#### DATA EXTRACT ####

/-- A result not yet landed (R8, R67, R82): a shadow latch while the core is frozen. -/
structure Land where
  /-- Order of issue. -/
  seq : Nat
  /-- First tick at which it may have landed: the destination is undefined from here. -/
  lo : Nat
  /-- The bound: it has landed from here. -/
  hi : Nat
  /-- Its value is known (a load's is from its perform tick). -/
  ready : Bool
  /-- An MDRV row: no later result for its register lands before its bound (R199). -/
  drain : Bool
  wr : Write
  deriving DecidableEq, Repr

/-- The functions of the vector units (Table 4.6), with the operands that are no registers. -/
inductive VFn where
  | addF (r : Rm) | subF (r : Rm) | mulF (r : Rm) | fma (r : Rm) | fms (r : Rm)
  | minF | maxF | absF | negF | rndF (r : Rm)
  | eqF | neF | ltF | leF | unordF
  | eqI | neI | ltI | geI | ltuI | geuI
  | addI | subI | mulI | mulhI | minI | maxI | minN | maxN
  | addsI | subsI | absI | negI
  | and | or | xor | andn | not
  | sll | srl | sra | rol
  | sllI (n : Nat) | srlI (n : Nat) | sraI (n : Nat) | rolI (n : Nat)
  | sel
  | dot (fa fb : Fmt) (sat : Bool)
  | cvt (dst src : Fmt) (r : Rm) (sat : Bool)
  | scaI (r : Rm) | scaF (r : Rm)
  | splat (w : Lane)
  | rotr (n : Nat) | bcr (n : Nat) | rotc (n : Nat) | bcc (n : Nat) | tr (b : Nat)
  | redrSumF | redrMaxF | redrMinF | redrSumI | redrMaxI | redrMinI
  | redcSumF | redcMaxF | redcMinF | redcSumI | redcMaxI | redcMinI
  | kand | kor | kxor | kandn | knot | kmov
  | rcpe | rsqe | rcps (r : Rm) | rsqs (r : Rm) | fexp | expi (r : Rm) | expxE | expxM | lg2e
  | rngN | rngF
  deriving DecidableEq, Repr

/-- A vector operation with rows still to read (R71, R147, R168). -/
structure VOp where
  seq : Nat
  /-- Issue tick. -/
  t : Nat
  fn : VFn
  d : Nat
  a : Nat
  b : Nat
  k : Nat
  /-- RNGKEY at issue and the counter value taken (R53, R54, R182). -/
  key : Word
  n : Word
  /-- The slot, for the identity of free values. -/
  slot : Nat
  /-- Rows of v[a] and of the mask gathered by a column-axis operation (R168). -/
  rows : Tab Row
  masks : Tab MaskRow
  /-- Lanes of those rows that were undefined when they were read (R168). -/
  opens : Tab MaskRow
  /-- Lanes in which a result of a later operation has landed already, by row of v[d], and 16 higher by row of k[d]: this one does
  not land there (R67). -/
  skip : Tab MaskRow
  deriving DecidableEq, Repr

/-- What a scratchpad access does at its perform tick. -/
inductive ReqKind where
  /-- Scalar load into x[d], n bytes, sign extended or not. -/
  | ld (d n : Nat) (sx : Bool)
  /-- Scalar store of the low n bytes. -/
  | st (n : Nat) (v : Word)
  /-- Row r of a vector load into v[d], plain or packed F6. -/
  | vld (d r : Nat) (f6 : Bool)
  /-- Row r of a vector store from v[d]; the data once it has been read. -/
  | vst (d r : Nat) (f6 : Bool) (data : Option Row)
  /-- Atomic f on n bytes with operand v, the old value into x[d] (R134). -/
  | amo (f d n : Nat) (v : Word)
  /-- Line q of weight row k of load command num (R196). -/
  | wline (num k q : Nat)
  /-- A line that the unfolding unit reads for A row m of command num (R197). -/
  | aline (num m : Nat)
  /-- Line of an MDRS command, its data once read (R199). -/
  | dline (num l : Nat) (data : Option Beat)
  /-- Source beat b of copy id of stream st (R213, R216, R218). -/
  | src (st id b : Nat)
  /-- Index entry n of copy id (R207), and the descriptor of a SEAL, UNSEAL or SCRUB (R256). -/
  | idx (st id n : Nat)
  | desc (st id : Nat)
  /-- Destination beat b of a CPL (R216). -/
  | cpl (st id b : Nat) (data : Beat)
  deriving DecidableEq, Repr

/-- A scratchpad access that has not performed (R80, R125). -/
structure Req where
  seq : Nat
  /-- Place among the accesses of one instruction. -/
  sub : Nat
  kind : ReqKind
  /-- The core whose scratchpad it reaches, and the byte address in it. -/
  pad : Nat
  addr : Nat
  /-- Issue tick of its instruction. -/
  t : Nat
  /-- Row offset and length of the window of Table 5.2. -/
  off : Nat
  span : Nat
  /-- Effective issue, when no MARK leaves it open (R128). -/
  e : Option Nat
  /-- MARK group: accesses of lower groups perform first. -/
  grp : Nat
  /-- Pinned to an exact tick: a CPL source read, a CPL destination write or a SEND beat read (R80). -/
  pin : Bool
  deriving DecidableEq, Repr

/-- The effective issue and the occupancy of the last row-path operation, and whether it made accesses (R135). -/
structure RowPath where
  t : Nat
  acc : Bool
  e : Option Nat
  grp : Nat
  occ : Nat
  deriving DecidableEq, Repr

/-- XMARK of a stream (R217): M once known, its bound, and the issue order below which stores count. -/
structure XMark where
  m : Option Nat
  bound : Nat
  /-- Its issue tick: stores issued below it count. -/
  at' : Nat
  deriving DecidableEq, Repr

/-- A tensor descriptor's fields (Table 16.2): in the range buffer, as pinned at launch (R324). -/
structure RangeBind where
  tid : Nat
  vbase : Nat
  offset : Nat
  limit : Nat
  rd : Bool
  wr : Bool
  shard : Bool
  /-- MEM: station memory. -/
  station : Bool
  /-- PLACE: HASHED. -/
  hashed : Bool
  home : Nat
  asid : Nat
  deriving DecidableEq, Repr

/-- One entry of a translation buffer (R350, R351): the page and what its leaf entry gives. -/
structure TlbEntry where
  asid : Nat
  /-- Virtual base and size of the page. -/
  vbase : Nat
  size : Nat
  /-- Device address of the page, with MEM, PLACE and HOME. -/
  dbase : Nat
  station : Bool
  hashed : Bool
  home : Nat
  r : Bool
  w : Bool
  deriving DecidableEq, Repr

/-- Where one line of device memory lies (R345, R346): die index and local offset, and what it is reached as: a line of the tensor
`tid`, or a paged line. -/
structure Place where
  station : Bool
  d : Nat
  off : Nat
  hashed : Bool
  paged : Bool
  tid : Nat
  home : Nat
  /-- Line number in the tensor, and device address of the line (R330, R331); 0 for a paged line. -/
  n : Nat
  addr : Nat
  deriving DecidableEq, Repr

/-- The kinds of queued copy operation. -/
inductive CopyKind where
  | timed | cpl | send | recv
  /-- SEAL, UNSEAL and SCRUB, with their descriptor address (R255). -/
  | seal | unseal | scrub
  deriving DecidableEq, Repr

####

# YOUR INSTRUCTIONS
Return the material exactly. Leave out no line.

# ANSWER BOX
/-- A result not yet landed (R8, R67, R82): a shadow latch while the core is frozen. -/
structure Land where
  /-- Order of issue. -/
  seq : Nat
  /-- First tick at which it may have landed: the destination is undefined from here. -/
  lo : Nat
  /-- The bound: it has landed from here. -/
  hi : Nat
  /-- Its value is known (a load's is from its perform tick). -/
  ready : Bool
  /-- An MDRV row: no later result for its register lands before its bound (R199). -/
  drain : Bool
  wr : Write
  deriving DecidableEq, Repr

/-- The functions of the vector units (Table 4.6), with the operands that are no registers. -/
inductive VFn where
  | addF (r : Rm) | subF (r : Rm) | mulF (r : Rm) | fma (r : Rm) | fms (r : Rm)
  | minF | maxF | absF | negF | rndF (r : Rm)
  | eqF | neF | ltF | leF | unordF
  | eqI | neI | ltI | geI | ltuI | geuI
  | addI | subI | mulI | mulhI | minI | maxI | minN | maxN
  | addsI | subsI | absI | negI
  | and | or | xor | andn | not
  | sll | srl | sra | rol
  | sllI (n : Nat) | srlI (n : Nat) | sraI (n : Nat) | rolI (n : Nat)
  | sel
  | dot (fa fb : Fmt) (sat : Bool)
  | cvt (dst src : Fmt) (r : Rm) (sat : Bool)
  | scaI (r : Rm) | scaF (r : Rm)
  | splat (w : Lane)
  | rotr (n : Nat) | bcr (n : Nat) | rotc (n : Nat) | bcc (n : Nat) | tr (b : Nat)
  | redrSumF | redrMaxF | redrMinF | redrSumI | redrMaxI | redrMinI
  | redcSumF | redcMaxF | redcMinF | redcSumI | redcMaxI | redcMinI
  | kand | kor | kxor | kandn | knot | kmov
  | rcpe | rsqe | rcps (r : Rm) | rsqs (r : Rm) | fexp | expi (r : Rm) | expxE | expxM | lg2e
  | rngN | rngF
  deriving DecidableEq, Repr

/-- A vector operation with rows still to read (R71, R147, R168). -/
structure VOp where
  seq : Nat
  /-- Issue tick. -/
  t : Nat
  fn : VFn
  d : Nat
  a : Nat
  b : Nat
  k : Nat
  /-- RNGKEY at issue and the counter value taken (R53, R54, R182). -/
  key : Word
  n : Word
  /-- The slot, for the identity of free values. -/
  slot : Nat
  /-- Rows of v[a] and of the mask gathered by a column-axis operation (R168). -/
  rows : Tab Row
  masks : Tab MaskRow
  /-- Lanes of those rows that were undefined when they were read (R168). -/
  opens : Tab MaskRow
  /-- Lanes in which a result of a later operation has landed already, by row of v[d], and 16 higher by row of k[d]: this one does
  not land there (R67). -/
  skip : Tab MaskRow
  deriving DecidableEq, Repr

/-- What a scratchpad access does at its perform tick. -/
inductive ReqKind where
  /-- Scalar load into x[d], n bytes, sign extended or not. -/
  | ld (d n : Nat) (sx : Bool)
  /-- Scalar store of the low n bytes. -/
  | st (n : Nat) (v : Word)
  /-- Row r of a vector load into v[d], plain or packed F6. -/
  | vld (d r : Nat) (f6 : Bool)
  /-- Row r of a vector store from v[d]; the data once it has been read. -/
  | vst (d r : Nat) (f6 : Bool) (data : Option Row)
  /-- Atomic f on n bytes with operand v, the old value into x[d] (R134). -/
  | amo (f d n : Nat) (v : Word)
  /-- Line q of weight row k of load command num (R196). -/
  | wline (num k q : Nat)
  /-- A line that the unfolding unit reads for A row m of command num (R197). -/
  | aline (num m : Nat)
  /-- Line of an MDRS command, its data once read (R199). -/
  | dline (num l : Nat) (data : Option Beat)
  /-- Source beat b of copy id of stream st (R213, R216, R218). -/
  | src (st id b : Nat)
  /-- Index entry n of copy id (R207), and the descriptor of a SEAL, UNSEAL or SCRUB (R256). -/
  | idx (st id n : Nat)
  | desc (st id : Nat)
  /-- Destination beat b of a CPL (R216). -/
  | cpl (st id b : Nat) (data : Beat)
  deriving DecidableEq, Repr

/-- A scratchpad access that has not performed (R80, R125). -/
structure Req where
  seq : Nat
  /-- Place among the accesses of one instruction. -/
  sub : Nat
  kind : ReqKind
  /-- The core whose scratchpad it reaches, and the byte address in it. -/
  pad : Nat
  addr : Nat
  /-- Issue tick of its instruction. -/
  t : Nat
  /-- Row offset and length of the window of Table 5.2. -/
  off : Nat
  span : Nat
  /-- Effective issue, when no MARK leaves it open (R128). -/
  e : Option Nat
  /-- MARK group: accesses of lower groups perform first. -/
  grp : Nat
  /-- Pinned to an exact tick: a CPL source read, a CPL destination write or a SEND beat read (R80). -/
  pin : Bool
  deriving DecidableEq, Repr

/-- The effective issue and the occupancy of the last row-path operation, and whether it made accesses (R135). -/
structure RowPath where
  t : Nat
  acc : Bool
  e : Option Nat
  grp : Nat
  occ : Nat
  deriving DecidableEq, Repr

/-- XMARK of a stream (R217): M once known, its bound, and the issue order below which stores count. -/
structure XMark where
  m : Option Nat
  bound : Nat
  /-- Its issue tick: stores issued below it count. -/
  at' : Nat
  deriving DecidableEq, Repr

/-- A tensor descriptor's fields (Table 16.2): in the range buffer, as pinned at launch (R324). -/
structure RangeBind where
  tid : Nat
  vbase : Nat
  offset : Nat
  limit : Nat
  rd : Bool
  wr : Bool
  shard : Bool
  /-- MEM: station memory. -/
  station : Bool
  /-- PLACE: HASHED. -/
  hashed : Bool
  home : Nat
  asid : Nat
  deriving DecidableEq, Repr

/-- One entry of a translation buffer (R350, R351): the page and what its leaf entry gives. -/
structure TlbEntry where
  asid : Nat
  /-- Virtual base and size of the page. -/
  vbase : Nat
  size : Nat
  /-- Device address of the page, with MEM, PLACE and HOME. -/
  dbase : Nat
  station : Bool
  hashed : Bool
  home : Nat
  r : Bool
  w : Bool
  deriving DecidableEq, Repr

/-- Where one line of device memory lies (R345, R346): die index and local offset, and what it is reached as: a line of the tensor
`tid`, or a paged line. -/
structure Place where
  station : Bool
  d : Nat
  off : Nat
  hashed : Bool
  paged : Bool
  tid : Nat
  home : Nat
  /-- Line number in the tensor, and device address of the line (R330, R331); 0 for a paged line. -/
  n : Nat
  addr : Nat
  deriving DecidableEq, Repr

/-- The kinds of queued copy operation. -/
inductive CopyKind where
  | timed | cpl | send | recv
  /-- SEAL, UNSEAL and SCRUB, with their descriptor address (R255). -/
  | seal | unseal | scrub
  deriving DecidableEq, Repr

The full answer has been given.